Recovery of jobs lost in state seen taking years
By Robert Gavin, Globe Staff, 10/17/2003
WESTBOROUGH -- The Massachusetts economy is beginning to rebound, but it is likely to take years for the state to recover the tens of thousands of jobs lost in a recession that was among the worst in the state's modern history, according to an economic forecast.
Even by the end of 2006, Massachusetts is projected to have about 9,200 fewer jobs than it did when state employment peaked in the first quarter of 2001 at about 3.37 million jobs, according to the forecast, released here yesterday by the New England Economic Project. Nearly 160,000 jobs were lost during the state's recession, which lasted three times longer than the national downturn.
The region entered the recession "earlier, and got out significantly later," said Michael Goodman, a University of Massachusetts economist who prepared the forecast. "Now we're waiting for business to take the next step, and pardon the expression, `cowboy up' and start hiring."
The long, slow climb ahead -- job growth next year is projected at an anemic 1 percent -- is a product of how far, and how fast, the state's economy fell during the recent recession. The state's concentration of technology and financial services firms, the hardest hit by the bursting of the Internet and stock market bubbles, made the recession here far more severe than the nation as a whole.
Nationally, the recession, measured by the output of goods and services, ended in November 2001, lasting slightly less than three quarters. By the same measurement, the Massachusetts contraction lasted nine quarters, ending in mid-2003, said Goodman, the director of economic and public policy at UMass's Donahue Institute.
Meanwhile, Massachusetts experienced far deeper job losses, shedding about 5 percent of its peak employment base, compared to about 2 percent nationally. "Our highs are higher," said Goodman, "but our lows are lower."
Also creating a drag on the state's economy are its high costs, with economists yesterday singling out housing in particular. With supplies expected to remain tight -- blamed in part on state and local development regulations -- economists said prices are likely to continue to climb, although not at the rates seen in recent years. Even with the weak job market, Goodman noted, the average selling price of a detached single-family home in Greater Boston in the second quarter of 2003 rose 3.2 percent from year ago to more than $528,000.
High costs make it harder for businesses to compete and are viewed as barriers to attracting and keeping skilled workers, particularly the young and mobile, that are vital to the state's innovation economy. Yesterday, the US Labor Department had more bad news on the cost front: Inflation in Greater Boston grew at nearly twice the rate as the nation, with prices in September rising 3.9 percent from a year ago, compared to 2.3 percent nationally.

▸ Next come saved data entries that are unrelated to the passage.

-- ==== Sys2Proof/Machine/Operands.lean ====
section
/-! DEFINITION. How the device reads what the host wrote: bytes, register words, the setup block, request records and
item descriptors (chapter 11, R190). Every field is taken from its position; reserved positions and unnamed bits are
not looked at. -/

namespace Sys2Proof.Machine

/-! ### Bytes (little-endian, 00_scope.md) -/

/-- The byte at an offset. Offsets past the end are read as 0; no structure of the spec is read past its length. -/
def byteAt (bs : List Byte) (off : Nat) : Nat := (bs.getD off 0).toNat

/-- A two-byte field. -/
def halfAt (bs : List Byte) (off : Nat) : Nat := byteAt bs off + 256 * byteAt bs (off + 1)

/-- A four-byte field. -/
def wordAt (bs : List Byte) (off : Nat) : Nat := halfAt bs off + 65536 * halfAt bs (off + 2)

/-- Bit `i` of a number. -/
def bit (n i : Nat) : Bool := n / 2 ^ i % 2 == 1

/-- Bits `lo .. lo + width - 1` of a number. -/
def bits (n lo width : Nat) : Nat := n / 2 ^ lo % 2 ^ width

/-! ### Register words (R192) -/

/-- Engine Command, bits 0..3: the command code. -/
def commandCode (word : Reg) : Nat := bits word.toNat 0 4

/-- Submit Index, bits 0..11: the new tail. -/
def submitTail (word : Reg) : Nat := bits word.toNat 0 12

/-- Submit Index, bits 16..17: the queue. -/
def submitQueue (word : Reg) : QueueId := Fin.ofNat 4 (bits word.toNat 16 2)

/-- Release Index, bits 0..15: the value v. -/
def releaseValue (word : Reg) : Nat := bits word.toNat 0 16

/-! ### The setup block (11.2) -/

/-- The fields of one queue in the setup block (R155). -/
structure SetupQueue where
  base : Nat
  size : Nat
  quota : Nat
  deriving DecidableEq, Repr

/-- The setup block as carried (R155). -/
structure SetupBlock where
  queueCount : Nat
  watchPeriod : Nat
  ringBase : Nat
  ringSize : Nat
  queues : List SetupQueue
  deriving DecidableEq, Repr

/-- The fields of queue `q`, at 16 + 12q (11.2). -/
def SetupQueue.ofBytes (bs : List Byte) (q : Nat) : SetupQueue :=
  { base := wordAt bs (16 + 12 * q), size := halfAt bs (20 + 12 * q), quota := byteAt bs (22 + 12 * q) }

/-- The setup block's fields from its 64 bytes (11.2). -/
def SetupBlock.ofBytes (bs : List Byte) : SetupBlock :=
  { queueCount := byteAt bs 0, watchPeriod := halfAt bs 4, ringBase := wordAt bs 8, ringSize := halfAt bs 12,
    queues := [0, 1, 2, 3].map (SetupQueue.ofBytes bs) }

/-- The ring sizes R155 accepts for a submission ring. -/
def queueSizes : List Nat := [16, 32, 64, 128, 256, 512, 1024]

/-- The ring sizes R155 accepts for the completion ring. -/
def ringSizes : List Nat := [32, 64, 128, 256, 512, 1024, 2048, 4096]

/-- Checks 2, 3 and 4 of R156 for one queue: the reason code that fails. -/
def SetupQueue.check (q : SetupQueue) : Option Nat :=
  if q.base % 64 ≠ 0 then some 2
  else if q.size ∉ queueSizes then some 3
  else if q.quota = 0 then some 4
  else none

/-- Checks 2, 3 and 4 over the configured queues in ascending order: reason code and queue index. -/
def checkSetupQueues : Nat → List SetupQueue → Option (Nat × Nat)
  | _, [] => none
  | i, q :: rest =>
    match q.check with
    | some code => some (code, i)
    | none => checkSetupQueues (i + 1) rest

/-- The configured queues of a block: 0..count-1 (R155). -/
def SetupBlock.configured (b : SetupBlock) : List SetupQueue := b.queues.take b.queueCount

/-- R156: the first failing check, as reason code and queue index; none when the block is valid. -/
def SetupBlock.check (b : SetupBlock) : Option (Nat × Nat) :=
  if b.queueCount = 0 ∨ 4 < b.queueCount then some (1, 0)
  else match checkSetupQueues 0 b.configured with
    | some failure => some failure
    | none =>
      if b.ringBase % 16 ≠ 0 then some (5, 0)
      else if b.ringSize ∉ ringSizes then some (6, 0)
      else if 16 < (b.configured.map (·.quota)).sum then some (7, 0)
      else if 60000 < b.watchPeriod then some (8, 0)
      else none

/-! ### Request records (11.3) -/

/-- The item descriptor at an offset (11.3). -/
def RawItem.ofBytes (bs : List Byte) (off : Nat) : RawItem :=
  { kind := byteAt bs off, sel := byteAt bs (off + 1), mask := bs.getD (off + 2) 0 }

/-- The item descriptors of a list of `count` items (R72). -/
def rawItems (bs : List Byte) (count : Nat) : List RawItem :=
  (List.range count).map fun i => RawItem.ofBytes bs (4 * i)

/-- R60, 11.3. -/
def Flags.ofByte (b : Nat) : Flags :=
  { fence := bit b 0, keepSamples := bit b 1, setBaseline := bit b 2, externalList := bit b 3 }

/-- The body of a MEASURE record (11.3). -/
def MeasureBody.ofBytes (bs : List Byte) : MeasureBody :=
  { itemCount := byteAt bs 12, n := byteAt bs 13, settle := byteAt bs 14, hop := byteAt bs 15,
    ceiling := halfAt bs 16, listAddr := BitVec.ofNat 32 (wordAt bs 20),
    inlineItems := (List.range 8).map fun i => RawItem.ofBytes bs (24 + 4 * i) }

/-- The body of a TRIM record (11.3). -/
def TrimBody.ofBytes (bs : List Byte) : TrimBody :=
  { channel := byteAt bs 12, n := byteAt bs 13, settle := byteAt bs 14, hop := byteAt bs 15,
    ceiling := halfAt bs 16, windowLow := halfAt bs 18, windowHigh := halfAt bs 20 }

/-- The body of a CHANNEL_SET record (11.3). -/
def ChannelSetBody.ofBytes (bs : List Byte) : ChannelSetBody :=
  let mask := byteAt bs 13
  { channel := byteAt bs 12, hasState := bit mask 0, hasPark := bit mask 1, hasComp := bit mask 2,
    hasTrim := bit mask 3, hasBaseline := bit mask 4, state := byteAt bs 14, park := byteAt bs 15,
    comp := byteAt bs 16, trim := byteAt bs 17, baselineAction := byteAt bs 18, baselineValue := halfAt bs 20 }

/-- A profile byte: bits 0..3 high count - 1, bits 4..7 low count - 1 (11.3). -/
def Profile.ofByte (b : Nat) : Profile := { high := b % 16 + 1, low := b / 16 % 16 + 1 }

/-- The body of a PROFILE_SET record (11.3). -/
def ProfileSetBody.ofBytes (bs : List Byte) : ProfileSetBody :=
  { mask := BitVec.ofNat 16 (halfAt bs 12), hopWrite := bit (byteAt bs 14) 0, hopSet := byteAt bs 15,
    hopLength := byteAt bs 16, profiles := (List.range 16).map fun p => Profile.ofByte (byteAt bs (18 + p)),
    hopEntries := (List.range 24).map fun k => byteAt bs (34 + k) }

/-- The body of a WATCH_ADD record (11.3). A limit whose presence bit is clear is not read (R190). -/
def WatchAddBody.ofBytes (bs : List Byte) : WatchAddBody :=
  let present := byteAt bs 27
  { id := byteAt bs 12, channel := byteAt bs 13, n := byteAt bs 14, settle := byteAt bs 15, hop := byteAt bs 16,
    persistence := byteAt bs 17, ceiling := halfAt bs 18,
    upper := if bit present 0 then some (halfAt bs 20) else none,
    lower := if bit present 1 then some (halfAt bs 22) else none,
    hysteresis := halfAt bs 24, shift := byteAt bs 26 }

/-- The body selected by the kind byte (R59, 11.3). -/
def Body.ofBytes (bs : List Byte) : Body :=
  match byteAt bs 0 with
  | 1 => .measure (MeasureBody.ofBytes bs)
  | 2 => .trim (TrimBody.ofBytes bs)
  | 3 => .channelSet (ChannelSetBody.ofBytes bs)
  | 4 => .profileSet (ProfileSetBody.ofBytes bs)
  | 5 => .watchAdd (WatchAddBody.ofBytes bs)
  | 6 => .watchRemove (byteAt bs 12)
  | 7 => .watchQuery
  | 8 => .watchTiming (halfAt bs 12)
  | 9 => .converterSet (byteAt bs 12) (byteAt bs 13)
  | 10 => .abort (byteAt bs 12) (byteAt bs 13) (halfAt bs 14)
  | _ => .unknown

/-- A request record from its 64 bytes (R58, 11.3). -/
def Request.ofBytes (bs : List Byte) : Request :=
  { kind := byteAt bs 0, flags := Flags.ofByte (byteAt bs 1), tag := halfAt bs 2,
    resultAddr := BitVec.ofNat 32 (wordAt bs 4), resultLength := wordAt bs 8, body := Body.ofBytes bs }

/-! ### Item descriptors (R68, R83) -/

/-- The channels of a mask: bit i of group g names channel 8g + i (R83). -/
def maskBits (mask : Byte) : List Nat := [0, 1, 2, 3, 4, 5, 6, 7].filter fun i => mask.getLsbD i

/-- R68: the checked form of one descriptor, or the field code that fails (22 type, 23 channel, 24 group, 25 mask). -/
def RawItem.check (r : RawItem) : Except Nat Item :=
  if r.kind = 1 then
    if r.sel < 64 then .ok (.single (Fin.ofNat 64 r.sel)) else .error 23
  else if r.kind = 2 then
    if 8 ≤ r.sel then .error 24
    else if (maskBits r.mask).length < 2 then .error 25
    else .ok (.gang (Fin.ofNat 8 r.sel) r.mask)
  else .error 22

/-- R68, R72: the descriptors in list order, or the first failing field code with its item index. -/
def checkItems : Nat → List RawItem → Except (Nat × Nat) (List Item)
  | _, [] => .ok []
  | i, r :: rest =>
    match r.check with
    | .error code => .error (code, i)
    | .ok item =>
      match checkItems (i + 1) rest with
      | .error e => .error e
      | .ok items => .ok (item :: items)

/-- The channels of an item, ascending (R83). -/
def Item.channels : Item → List Chan
  | .single ch => [ch]
  | .gang g mask => (maskBits mask).map fun i => Fin.ofNat 64 (8 * g.val + i)

/-- Whether two items share a channel (R22, R85). -/
def Item.overlaps (a b : Item) : Bool := a.channels.any fun ch => b.channels.contains ch

/-- The 64 channels in ascending order. -/
def allChannels : List Chan := (List.range 64).map (Fin.ofNat 64)

/-- R46: every channel of every item, each once. -/
def claimSetOf (items : List Item) : List Chan :=
  allChannels.filter fun ch => items.any fun it => it.channels.contains ch

/-- The channels of a connection; the internal reference has none (R5, R11). -/
def Connection.channels : Connection → List Chan
  | .electrodes item => item.channels
  | .reference => []

end Sys2Proof.Machine
end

Boston, in fact, experienced the biggest year-over-year jump in prices among 14 large metropolitan areas, even beating New York, where prices jumped 3.3 percent, said Denis McSweeney, regional commissioner of the Bureau of Labor Statistics' Boston office. Energy prices are up more than 20 percent from a year ago, while Greater Boston residents paid the highest gasoline prices since the Labor Department began tracking prices at the pump in 1978.
The average price of a gallon of gas in September was $1.83.
"What this does is take away money from what businesses and consumers have to spend," McSweeney said.
These rising prices are among the risks to what remains a fragile recovery. Still, economists said the worst for the national and regional economies appear over. Mark Zandi, chief economist at Economy.com, a West Chester, Pa., consulting firm, said that most signs point to an accelerating national economy that should see a rebound in hiring and an end to the so-called jobless recovery. Among them: rising confidence, consumer demand, and corporate profits.
A stronger national economy, of course, would help pull along the economies of Massachusetts and New England, although both are expected to lag. In 2005, when employment growth is projected to peak, the United States should be adding jobs at annual rates of about 2 percent. Annual job growth in Massachusetts and New England is projected to fall slightly short of 2 percent.
Of the six New England states, New Hampshire is the only one expected to grow faster than the United States rate, projected to see employment grow by 2.3 percent in 2005. Job growth remains the missing element to a recovery that so far has seen production, productivity and profits pick up. Without it, it's unlikely the rebound can be sustained, Zandi cautioned.
"All the preconditions for businesses to step up and hire are in place," he said. "But if job growth doesn't pick up, we're in trouble. We need those jobs and we need them now."